> Required work: Return every line of the data that contains the string "namespace".

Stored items
↓

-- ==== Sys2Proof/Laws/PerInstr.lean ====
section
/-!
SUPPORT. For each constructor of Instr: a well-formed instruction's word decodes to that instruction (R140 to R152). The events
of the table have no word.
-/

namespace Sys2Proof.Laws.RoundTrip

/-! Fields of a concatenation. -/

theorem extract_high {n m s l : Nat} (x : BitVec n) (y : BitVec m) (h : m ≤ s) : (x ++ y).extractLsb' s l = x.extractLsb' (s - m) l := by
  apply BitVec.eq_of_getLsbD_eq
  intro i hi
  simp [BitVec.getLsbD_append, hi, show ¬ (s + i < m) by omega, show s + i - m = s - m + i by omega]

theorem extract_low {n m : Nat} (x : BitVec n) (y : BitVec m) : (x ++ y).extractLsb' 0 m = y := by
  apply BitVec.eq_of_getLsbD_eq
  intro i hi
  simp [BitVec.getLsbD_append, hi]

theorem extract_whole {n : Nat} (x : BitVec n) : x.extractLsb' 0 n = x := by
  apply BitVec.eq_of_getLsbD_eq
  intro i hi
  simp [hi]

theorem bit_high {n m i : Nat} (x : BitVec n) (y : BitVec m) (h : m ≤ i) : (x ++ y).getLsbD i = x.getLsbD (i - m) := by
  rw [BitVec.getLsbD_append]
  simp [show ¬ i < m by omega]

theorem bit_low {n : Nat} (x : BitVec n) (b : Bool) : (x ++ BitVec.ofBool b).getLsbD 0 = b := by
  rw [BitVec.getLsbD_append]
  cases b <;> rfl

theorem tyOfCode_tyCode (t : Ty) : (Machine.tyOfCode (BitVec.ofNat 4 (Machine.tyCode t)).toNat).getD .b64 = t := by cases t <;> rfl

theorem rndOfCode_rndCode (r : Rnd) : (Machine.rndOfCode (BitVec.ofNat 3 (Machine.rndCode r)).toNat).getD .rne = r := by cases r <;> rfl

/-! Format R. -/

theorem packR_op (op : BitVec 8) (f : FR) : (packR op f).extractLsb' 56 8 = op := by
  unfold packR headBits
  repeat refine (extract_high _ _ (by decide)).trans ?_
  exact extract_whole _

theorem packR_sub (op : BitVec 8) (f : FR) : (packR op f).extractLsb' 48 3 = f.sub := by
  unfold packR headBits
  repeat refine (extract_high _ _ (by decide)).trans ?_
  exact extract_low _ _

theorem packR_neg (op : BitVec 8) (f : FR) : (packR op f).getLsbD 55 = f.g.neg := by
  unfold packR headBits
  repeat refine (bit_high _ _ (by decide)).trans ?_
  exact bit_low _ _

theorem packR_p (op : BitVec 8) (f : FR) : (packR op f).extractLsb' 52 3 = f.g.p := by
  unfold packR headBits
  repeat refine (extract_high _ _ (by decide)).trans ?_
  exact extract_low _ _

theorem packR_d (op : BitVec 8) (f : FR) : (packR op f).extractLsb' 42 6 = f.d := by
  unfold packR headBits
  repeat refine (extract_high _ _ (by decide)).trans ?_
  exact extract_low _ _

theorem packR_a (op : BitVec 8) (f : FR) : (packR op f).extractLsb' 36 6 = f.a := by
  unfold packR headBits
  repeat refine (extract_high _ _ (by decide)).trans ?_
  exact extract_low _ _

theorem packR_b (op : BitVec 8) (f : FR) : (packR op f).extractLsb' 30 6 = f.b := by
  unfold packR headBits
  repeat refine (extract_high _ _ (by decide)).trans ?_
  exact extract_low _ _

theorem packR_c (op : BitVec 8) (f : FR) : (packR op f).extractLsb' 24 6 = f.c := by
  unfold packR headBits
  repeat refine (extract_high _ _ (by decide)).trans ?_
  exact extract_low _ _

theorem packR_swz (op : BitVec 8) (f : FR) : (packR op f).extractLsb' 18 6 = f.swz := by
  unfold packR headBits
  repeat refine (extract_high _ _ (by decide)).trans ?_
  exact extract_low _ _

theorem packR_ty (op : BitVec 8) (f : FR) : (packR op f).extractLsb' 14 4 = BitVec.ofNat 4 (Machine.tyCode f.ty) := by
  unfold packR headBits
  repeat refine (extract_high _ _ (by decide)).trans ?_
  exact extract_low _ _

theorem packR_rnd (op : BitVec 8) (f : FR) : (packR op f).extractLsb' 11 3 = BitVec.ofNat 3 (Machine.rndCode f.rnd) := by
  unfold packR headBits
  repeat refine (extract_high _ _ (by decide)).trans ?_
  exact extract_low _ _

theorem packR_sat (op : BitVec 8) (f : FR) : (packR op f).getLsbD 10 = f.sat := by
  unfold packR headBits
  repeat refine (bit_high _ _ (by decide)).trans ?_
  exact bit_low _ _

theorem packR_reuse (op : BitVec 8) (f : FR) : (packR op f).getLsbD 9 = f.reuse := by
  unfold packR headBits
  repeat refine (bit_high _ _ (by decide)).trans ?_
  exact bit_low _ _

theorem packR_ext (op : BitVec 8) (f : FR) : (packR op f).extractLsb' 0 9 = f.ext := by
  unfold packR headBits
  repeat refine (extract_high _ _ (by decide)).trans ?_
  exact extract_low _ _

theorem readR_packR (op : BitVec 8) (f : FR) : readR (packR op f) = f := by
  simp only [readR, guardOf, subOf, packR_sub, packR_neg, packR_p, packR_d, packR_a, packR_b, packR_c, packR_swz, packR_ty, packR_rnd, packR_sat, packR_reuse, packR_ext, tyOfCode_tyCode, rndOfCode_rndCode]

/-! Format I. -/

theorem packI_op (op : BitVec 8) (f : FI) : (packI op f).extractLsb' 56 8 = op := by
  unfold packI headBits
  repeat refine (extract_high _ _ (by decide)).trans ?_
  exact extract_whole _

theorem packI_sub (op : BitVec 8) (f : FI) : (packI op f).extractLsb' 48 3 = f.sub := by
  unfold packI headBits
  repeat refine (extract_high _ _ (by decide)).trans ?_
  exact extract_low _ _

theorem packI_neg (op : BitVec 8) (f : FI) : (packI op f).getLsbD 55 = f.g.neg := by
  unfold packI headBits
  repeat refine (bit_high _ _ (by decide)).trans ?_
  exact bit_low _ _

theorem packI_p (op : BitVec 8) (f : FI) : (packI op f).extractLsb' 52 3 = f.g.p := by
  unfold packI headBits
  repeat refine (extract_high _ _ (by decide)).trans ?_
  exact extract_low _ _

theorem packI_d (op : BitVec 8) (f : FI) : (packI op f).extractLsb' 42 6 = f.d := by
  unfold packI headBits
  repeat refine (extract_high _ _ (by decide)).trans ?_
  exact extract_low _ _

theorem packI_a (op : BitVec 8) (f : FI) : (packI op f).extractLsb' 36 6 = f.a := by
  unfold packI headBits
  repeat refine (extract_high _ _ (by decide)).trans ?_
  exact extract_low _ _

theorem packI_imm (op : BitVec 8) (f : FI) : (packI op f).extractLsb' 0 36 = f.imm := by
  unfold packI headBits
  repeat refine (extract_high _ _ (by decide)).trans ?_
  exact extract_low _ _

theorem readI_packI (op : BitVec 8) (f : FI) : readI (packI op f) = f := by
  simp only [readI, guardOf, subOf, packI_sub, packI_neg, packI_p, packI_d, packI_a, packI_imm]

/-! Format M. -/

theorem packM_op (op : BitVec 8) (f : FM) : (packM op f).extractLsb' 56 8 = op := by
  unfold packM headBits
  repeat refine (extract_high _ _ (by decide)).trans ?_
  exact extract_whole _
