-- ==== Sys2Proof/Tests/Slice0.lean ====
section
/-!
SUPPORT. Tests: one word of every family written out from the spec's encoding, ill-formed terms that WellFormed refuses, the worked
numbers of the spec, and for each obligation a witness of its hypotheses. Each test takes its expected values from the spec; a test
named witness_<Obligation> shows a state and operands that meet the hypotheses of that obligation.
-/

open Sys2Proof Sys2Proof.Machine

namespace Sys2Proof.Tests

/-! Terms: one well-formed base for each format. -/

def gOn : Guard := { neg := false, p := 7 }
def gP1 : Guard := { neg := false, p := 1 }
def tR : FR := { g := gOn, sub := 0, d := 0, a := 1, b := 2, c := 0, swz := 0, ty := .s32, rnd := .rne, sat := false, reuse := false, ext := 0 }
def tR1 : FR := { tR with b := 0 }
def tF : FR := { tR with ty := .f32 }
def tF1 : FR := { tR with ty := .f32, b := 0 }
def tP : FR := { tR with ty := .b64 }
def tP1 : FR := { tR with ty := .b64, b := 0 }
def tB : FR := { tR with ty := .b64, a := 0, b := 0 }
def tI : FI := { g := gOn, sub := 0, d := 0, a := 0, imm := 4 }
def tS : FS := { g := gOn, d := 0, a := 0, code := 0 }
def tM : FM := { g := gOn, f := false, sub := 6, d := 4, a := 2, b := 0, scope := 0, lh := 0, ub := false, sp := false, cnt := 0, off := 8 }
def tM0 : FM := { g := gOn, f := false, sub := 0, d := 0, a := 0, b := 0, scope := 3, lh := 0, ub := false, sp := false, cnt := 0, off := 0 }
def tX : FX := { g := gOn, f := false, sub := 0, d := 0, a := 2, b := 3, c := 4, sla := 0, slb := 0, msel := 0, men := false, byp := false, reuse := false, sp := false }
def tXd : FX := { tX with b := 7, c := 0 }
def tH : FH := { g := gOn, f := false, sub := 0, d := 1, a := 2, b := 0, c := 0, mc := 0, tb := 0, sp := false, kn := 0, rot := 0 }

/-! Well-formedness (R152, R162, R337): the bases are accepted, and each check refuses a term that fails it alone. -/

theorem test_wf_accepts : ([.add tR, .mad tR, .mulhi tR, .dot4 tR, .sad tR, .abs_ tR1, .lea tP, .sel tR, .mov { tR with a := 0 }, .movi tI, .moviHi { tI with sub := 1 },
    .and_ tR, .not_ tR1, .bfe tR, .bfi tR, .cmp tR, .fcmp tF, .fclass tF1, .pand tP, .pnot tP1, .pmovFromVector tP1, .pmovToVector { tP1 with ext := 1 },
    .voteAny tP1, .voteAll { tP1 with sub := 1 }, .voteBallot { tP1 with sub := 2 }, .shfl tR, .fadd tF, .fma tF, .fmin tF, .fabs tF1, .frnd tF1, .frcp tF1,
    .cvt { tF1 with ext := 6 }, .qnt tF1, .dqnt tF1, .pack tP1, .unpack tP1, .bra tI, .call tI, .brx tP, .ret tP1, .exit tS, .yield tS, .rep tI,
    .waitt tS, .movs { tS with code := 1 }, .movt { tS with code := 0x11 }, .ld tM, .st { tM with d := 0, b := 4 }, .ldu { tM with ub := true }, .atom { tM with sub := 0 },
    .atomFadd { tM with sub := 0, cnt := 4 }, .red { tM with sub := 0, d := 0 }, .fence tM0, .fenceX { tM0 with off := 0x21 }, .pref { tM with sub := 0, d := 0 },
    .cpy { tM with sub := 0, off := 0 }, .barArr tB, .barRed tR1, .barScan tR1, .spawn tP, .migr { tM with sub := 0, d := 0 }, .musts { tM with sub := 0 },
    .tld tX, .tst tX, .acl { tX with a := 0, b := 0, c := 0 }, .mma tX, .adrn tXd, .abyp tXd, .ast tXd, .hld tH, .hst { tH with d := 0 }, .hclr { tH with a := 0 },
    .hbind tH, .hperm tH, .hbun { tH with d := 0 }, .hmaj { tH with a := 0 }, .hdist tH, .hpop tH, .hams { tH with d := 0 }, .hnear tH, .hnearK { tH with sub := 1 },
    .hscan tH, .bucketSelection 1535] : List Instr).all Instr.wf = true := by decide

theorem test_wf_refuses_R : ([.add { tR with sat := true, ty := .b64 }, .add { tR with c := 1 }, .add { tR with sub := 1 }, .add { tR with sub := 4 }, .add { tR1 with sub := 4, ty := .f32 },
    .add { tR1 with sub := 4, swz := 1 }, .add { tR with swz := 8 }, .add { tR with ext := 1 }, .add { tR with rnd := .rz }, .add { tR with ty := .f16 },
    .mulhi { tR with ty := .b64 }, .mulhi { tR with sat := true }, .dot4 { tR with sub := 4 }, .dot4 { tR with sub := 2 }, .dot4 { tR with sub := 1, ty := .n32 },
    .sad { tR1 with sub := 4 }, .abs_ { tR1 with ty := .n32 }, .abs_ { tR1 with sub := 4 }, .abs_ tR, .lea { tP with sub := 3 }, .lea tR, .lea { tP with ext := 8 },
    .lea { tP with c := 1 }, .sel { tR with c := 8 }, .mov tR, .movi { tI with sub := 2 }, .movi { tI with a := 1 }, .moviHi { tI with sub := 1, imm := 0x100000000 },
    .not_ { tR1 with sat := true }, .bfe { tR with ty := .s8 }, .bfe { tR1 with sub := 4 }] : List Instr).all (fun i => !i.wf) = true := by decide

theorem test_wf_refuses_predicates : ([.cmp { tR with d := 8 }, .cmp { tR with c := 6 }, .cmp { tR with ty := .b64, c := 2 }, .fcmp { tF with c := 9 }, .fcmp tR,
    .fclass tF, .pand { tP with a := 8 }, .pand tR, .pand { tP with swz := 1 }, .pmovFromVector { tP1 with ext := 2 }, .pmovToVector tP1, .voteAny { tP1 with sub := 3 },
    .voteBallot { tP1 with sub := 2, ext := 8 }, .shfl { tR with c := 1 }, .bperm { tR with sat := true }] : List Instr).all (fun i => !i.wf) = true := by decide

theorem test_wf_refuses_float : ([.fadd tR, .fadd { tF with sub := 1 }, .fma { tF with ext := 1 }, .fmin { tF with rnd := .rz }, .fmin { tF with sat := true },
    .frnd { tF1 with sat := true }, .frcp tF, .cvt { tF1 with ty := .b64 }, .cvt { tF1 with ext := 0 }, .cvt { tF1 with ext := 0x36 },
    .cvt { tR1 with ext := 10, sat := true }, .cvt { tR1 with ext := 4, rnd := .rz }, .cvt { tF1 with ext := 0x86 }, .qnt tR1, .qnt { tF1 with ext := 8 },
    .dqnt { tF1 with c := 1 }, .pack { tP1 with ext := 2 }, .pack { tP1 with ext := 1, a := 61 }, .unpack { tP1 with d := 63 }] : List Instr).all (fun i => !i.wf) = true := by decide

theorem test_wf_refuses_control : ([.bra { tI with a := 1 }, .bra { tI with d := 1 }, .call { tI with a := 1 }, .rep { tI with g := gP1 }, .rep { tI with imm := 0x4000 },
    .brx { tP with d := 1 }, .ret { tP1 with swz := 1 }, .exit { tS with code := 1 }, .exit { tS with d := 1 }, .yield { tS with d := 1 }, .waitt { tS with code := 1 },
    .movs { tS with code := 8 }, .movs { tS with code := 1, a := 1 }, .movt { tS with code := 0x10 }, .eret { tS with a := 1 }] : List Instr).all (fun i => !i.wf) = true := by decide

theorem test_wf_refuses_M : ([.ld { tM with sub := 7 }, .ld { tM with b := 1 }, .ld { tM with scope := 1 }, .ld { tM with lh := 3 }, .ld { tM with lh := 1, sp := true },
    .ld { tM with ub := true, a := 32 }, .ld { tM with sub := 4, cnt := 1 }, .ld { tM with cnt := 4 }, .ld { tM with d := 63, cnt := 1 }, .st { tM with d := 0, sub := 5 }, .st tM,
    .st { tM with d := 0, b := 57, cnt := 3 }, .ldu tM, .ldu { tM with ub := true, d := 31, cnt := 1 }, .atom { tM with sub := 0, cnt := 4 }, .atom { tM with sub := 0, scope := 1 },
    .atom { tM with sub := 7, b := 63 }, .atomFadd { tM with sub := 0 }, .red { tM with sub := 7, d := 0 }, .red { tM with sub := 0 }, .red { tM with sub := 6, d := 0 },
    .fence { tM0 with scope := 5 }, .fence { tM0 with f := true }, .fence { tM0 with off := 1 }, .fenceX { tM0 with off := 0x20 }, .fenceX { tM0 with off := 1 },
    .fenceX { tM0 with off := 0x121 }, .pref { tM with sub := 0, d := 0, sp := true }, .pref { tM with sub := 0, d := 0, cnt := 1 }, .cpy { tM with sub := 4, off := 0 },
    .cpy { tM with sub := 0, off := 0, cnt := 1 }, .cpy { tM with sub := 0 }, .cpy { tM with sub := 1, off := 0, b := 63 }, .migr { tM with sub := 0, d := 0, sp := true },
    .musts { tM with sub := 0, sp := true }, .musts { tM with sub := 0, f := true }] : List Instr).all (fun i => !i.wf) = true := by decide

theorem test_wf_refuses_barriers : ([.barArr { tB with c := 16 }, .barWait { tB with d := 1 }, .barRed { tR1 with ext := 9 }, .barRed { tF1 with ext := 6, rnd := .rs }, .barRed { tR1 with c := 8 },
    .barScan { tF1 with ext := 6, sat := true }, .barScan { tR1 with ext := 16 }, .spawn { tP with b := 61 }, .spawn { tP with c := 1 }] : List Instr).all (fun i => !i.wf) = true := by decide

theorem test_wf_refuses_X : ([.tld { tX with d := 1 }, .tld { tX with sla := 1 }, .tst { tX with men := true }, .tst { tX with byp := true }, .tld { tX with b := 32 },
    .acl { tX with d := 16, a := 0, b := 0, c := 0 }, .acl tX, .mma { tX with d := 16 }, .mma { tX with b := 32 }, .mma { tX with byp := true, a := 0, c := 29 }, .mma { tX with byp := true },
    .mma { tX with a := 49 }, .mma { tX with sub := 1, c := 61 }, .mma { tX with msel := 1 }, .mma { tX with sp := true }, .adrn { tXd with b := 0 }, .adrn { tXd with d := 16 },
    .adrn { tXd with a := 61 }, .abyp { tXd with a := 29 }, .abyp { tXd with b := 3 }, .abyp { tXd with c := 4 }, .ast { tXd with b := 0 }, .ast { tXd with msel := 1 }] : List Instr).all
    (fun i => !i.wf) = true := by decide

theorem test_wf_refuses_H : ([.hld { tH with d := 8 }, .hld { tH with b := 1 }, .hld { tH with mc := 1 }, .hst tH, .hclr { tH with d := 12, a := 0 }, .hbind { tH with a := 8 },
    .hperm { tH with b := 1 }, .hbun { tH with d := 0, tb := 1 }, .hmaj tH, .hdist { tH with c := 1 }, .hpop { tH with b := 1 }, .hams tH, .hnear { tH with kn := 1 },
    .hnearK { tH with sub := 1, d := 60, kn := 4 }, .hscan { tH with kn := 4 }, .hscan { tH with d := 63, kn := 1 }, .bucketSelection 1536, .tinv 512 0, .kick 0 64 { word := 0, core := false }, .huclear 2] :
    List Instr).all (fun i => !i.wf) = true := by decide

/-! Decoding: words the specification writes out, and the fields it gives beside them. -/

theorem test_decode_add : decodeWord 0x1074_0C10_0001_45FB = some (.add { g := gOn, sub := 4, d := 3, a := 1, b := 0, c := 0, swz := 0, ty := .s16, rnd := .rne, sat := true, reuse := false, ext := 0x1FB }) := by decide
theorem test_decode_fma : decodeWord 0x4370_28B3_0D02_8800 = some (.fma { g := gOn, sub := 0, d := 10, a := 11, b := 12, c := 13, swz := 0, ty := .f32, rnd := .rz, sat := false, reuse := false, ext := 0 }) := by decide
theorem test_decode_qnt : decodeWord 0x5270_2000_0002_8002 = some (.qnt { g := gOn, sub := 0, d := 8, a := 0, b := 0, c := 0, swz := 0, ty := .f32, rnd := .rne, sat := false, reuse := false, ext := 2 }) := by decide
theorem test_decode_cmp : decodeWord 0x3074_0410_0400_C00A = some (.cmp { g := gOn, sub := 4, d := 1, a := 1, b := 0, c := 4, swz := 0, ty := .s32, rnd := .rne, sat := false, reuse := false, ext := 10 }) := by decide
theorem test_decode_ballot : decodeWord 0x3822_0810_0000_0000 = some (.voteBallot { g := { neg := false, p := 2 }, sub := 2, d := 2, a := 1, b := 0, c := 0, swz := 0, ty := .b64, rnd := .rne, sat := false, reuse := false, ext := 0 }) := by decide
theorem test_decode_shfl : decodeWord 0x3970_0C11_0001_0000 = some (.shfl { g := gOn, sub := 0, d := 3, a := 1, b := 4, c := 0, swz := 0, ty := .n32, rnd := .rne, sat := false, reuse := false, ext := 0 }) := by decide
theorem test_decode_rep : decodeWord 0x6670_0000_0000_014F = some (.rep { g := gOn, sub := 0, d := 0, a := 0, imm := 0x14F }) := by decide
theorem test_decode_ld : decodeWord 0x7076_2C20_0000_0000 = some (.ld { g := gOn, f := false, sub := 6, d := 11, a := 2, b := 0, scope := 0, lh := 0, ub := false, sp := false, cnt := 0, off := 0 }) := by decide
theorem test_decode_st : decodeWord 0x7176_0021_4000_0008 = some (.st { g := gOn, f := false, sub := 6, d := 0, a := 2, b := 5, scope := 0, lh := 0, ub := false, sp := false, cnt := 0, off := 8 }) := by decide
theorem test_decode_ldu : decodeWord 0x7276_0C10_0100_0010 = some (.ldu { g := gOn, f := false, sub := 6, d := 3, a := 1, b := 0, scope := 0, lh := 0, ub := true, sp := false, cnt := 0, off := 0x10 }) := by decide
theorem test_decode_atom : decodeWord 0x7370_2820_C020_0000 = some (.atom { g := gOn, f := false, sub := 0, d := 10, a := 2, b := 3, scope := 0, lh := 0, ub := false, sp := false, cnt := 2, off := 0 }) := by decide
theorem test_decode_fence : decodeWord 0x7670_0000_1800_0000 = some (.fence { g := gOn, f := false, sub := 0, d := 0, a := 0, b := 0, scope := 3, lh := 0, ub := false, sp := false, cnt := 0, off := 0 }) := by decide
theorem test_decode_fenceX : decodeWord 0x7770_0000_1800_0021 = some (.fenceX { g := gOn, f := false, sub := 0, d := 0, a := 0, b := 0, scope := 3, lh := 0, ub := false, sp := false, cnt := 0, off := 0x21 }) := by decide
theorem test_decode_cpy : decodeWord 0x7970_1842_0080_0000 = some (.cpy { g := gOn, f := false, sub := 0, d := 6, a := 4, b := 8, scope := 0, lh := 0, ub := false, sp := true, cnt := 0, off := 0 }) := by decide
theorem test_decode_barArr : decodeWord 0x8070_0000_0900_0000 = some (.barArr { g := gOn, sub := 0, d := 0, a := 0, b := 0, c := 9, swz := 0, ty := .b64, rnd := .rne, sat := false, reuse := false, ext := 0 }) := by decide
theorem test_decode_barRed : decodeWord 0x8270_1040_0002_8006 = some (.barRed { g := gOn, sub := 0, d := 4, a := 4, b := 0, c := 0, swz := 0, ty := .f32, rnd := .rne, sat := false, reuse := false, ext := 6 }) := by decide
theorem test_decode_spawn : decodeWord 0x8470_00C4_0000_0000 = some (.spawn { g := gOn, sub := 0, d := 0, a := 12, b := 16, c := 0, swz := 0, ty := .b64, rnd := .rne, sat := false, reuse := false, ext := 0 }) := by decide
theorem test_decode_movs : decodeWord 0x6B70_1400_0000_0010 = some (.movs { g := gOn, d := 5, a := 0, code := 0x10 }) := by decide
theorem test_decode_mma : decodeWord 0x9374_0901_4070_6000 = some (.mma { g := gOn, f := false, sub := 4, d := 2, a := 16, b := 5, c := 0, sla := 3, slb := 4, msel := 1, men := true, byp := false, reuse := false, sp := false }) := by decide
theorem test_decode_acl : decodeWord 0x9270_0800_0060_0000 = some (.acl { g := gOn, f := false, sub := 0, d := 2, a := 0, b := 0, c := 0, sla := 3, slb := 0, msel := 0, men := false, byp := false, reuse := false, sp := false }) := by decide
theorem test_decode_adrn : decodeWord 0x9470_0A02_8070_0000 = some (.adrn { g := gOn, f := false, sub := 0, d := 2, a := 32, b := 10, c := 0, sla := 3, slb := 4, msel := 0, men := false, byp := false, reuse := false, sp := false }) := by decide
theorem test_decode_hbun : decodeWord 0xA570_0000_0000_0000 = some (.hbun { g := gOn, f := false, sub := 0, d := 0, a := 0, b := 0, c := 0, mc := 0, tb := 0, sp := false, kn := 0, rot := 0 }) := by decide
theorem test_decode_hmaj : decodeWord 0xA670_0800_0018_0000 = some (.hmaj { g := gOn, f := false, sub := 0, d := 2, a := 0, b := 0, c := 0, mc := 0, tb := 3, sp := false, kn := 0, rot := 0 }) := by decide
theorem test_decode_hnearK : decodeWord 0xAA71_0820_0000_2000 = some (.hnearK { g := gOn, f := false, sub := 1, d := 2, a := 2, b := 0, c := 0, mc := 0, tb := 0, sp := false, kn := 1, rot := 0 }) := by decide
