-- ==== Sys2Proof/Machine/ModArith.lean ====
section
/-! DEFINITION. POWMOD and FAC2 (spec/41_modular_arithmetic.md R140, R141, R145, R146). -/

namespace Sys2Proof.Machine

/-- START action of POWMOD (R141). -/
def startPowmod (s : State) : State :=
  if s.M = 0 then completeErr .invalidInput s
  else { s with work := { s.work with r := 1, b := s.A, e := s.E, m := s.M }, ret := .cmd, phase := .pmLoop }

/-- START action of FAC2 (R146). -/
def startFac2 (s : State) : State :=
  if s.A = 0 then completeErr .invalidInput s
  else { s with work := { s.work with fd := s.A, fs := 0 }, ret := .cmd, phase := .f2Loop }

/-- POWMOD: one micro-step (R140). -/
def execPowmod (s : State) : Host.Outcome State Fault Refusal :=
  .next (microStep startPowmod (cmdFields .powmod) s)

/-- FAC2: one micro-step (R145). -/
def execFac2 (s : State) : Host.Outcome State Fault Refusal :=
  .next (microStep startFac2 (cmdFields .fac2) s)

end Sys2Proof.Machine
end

↑

> Task result:
namespace Sys2Proof.Laws.RoundTrip
namespace Sys2Proof.Tests
namespace Sys2Proof.Machine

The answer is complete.